В тот вечер со мной был отец, профессор физики из Стэнфордского университета, и когда мы расплачивались, он увидел обложку моей книги и в восторге воскликнул, что прекрасно знает Эрнеста Нагеля. Я был сражен. Более того, отец, оказывается, в начале тридцатых ходил к Нагелю на курс лекций по философии в Нью-Йорке, и в результате они подружились, хотя уже много лет не виделись. Эта дружба, большая неожиданность для меня стала, разумеется, желанным подтверждением, что я верно выбрал книгу.

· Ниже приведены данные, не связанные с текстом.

-- ==== Sys2Proof/Machine/Core.lean ====
section
/-! DEFINITION. The machine as the host sees it. -/

def Sys2Proof.core : Host.Core :=
  { State := Sys2Proof.Machine.State
    Fault := Sys2Proof.Machine.Fault
    Refusal := Sys2Proof.Machine.Refusal
    step := Sys2Proof.Machine.step
    reset := Sys2Proof.Machine.State.reset }
end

Мы с отцом не знали, что Эрнест Нагель, который уже давно преподавал философию в Колумбийском университете, всего две недели назад приехал в Стэнфорд, чтобы провести свой годичный творческий отпуск с семьей “на западе”. И вот вскоре после этого отец случайно натолкнулся на старинного друга в кампусе Стэнфордского университета, и их встреча была очень радостной. А дальше само собой получилось так, что отец почти сразу привел меня в дом, который Нагели снимали в кампусе. Там я познакомился с Эрнестом Нагелем и его женой Эдит, которая преподавала физику в Сити-колледже в Нью-Йорке, а также с их сыновьями Сэнди и Бобби, которые, как и я, страстно увлекались физикой и математикой. Все четверо Нагелей были не просто потрясающе умны: мне редко приходилось встречать таких добрых и приветливых людей. Все мы мгновенно нашли общий язык, и так началась наша дружба на всю жизнь.

За тот чудесный год Эрнест рассказал мне множество историй об интересных личностях, с которыми он встречался в Европе и в США – в том числе о Рудольфе Карнапе, Морице Шлике, Карле Гемпеле и многих других. А во время частых набегов на книжный магазин Кеплера я то и дело наталкивался на книги разных людей, о которых упоминал Эрнест. Одной из моих любимых книг было “Введение в математическое мышление” (Einführung in das mathematische Denken) Фридриха Вайсмана, которая многому меня научила.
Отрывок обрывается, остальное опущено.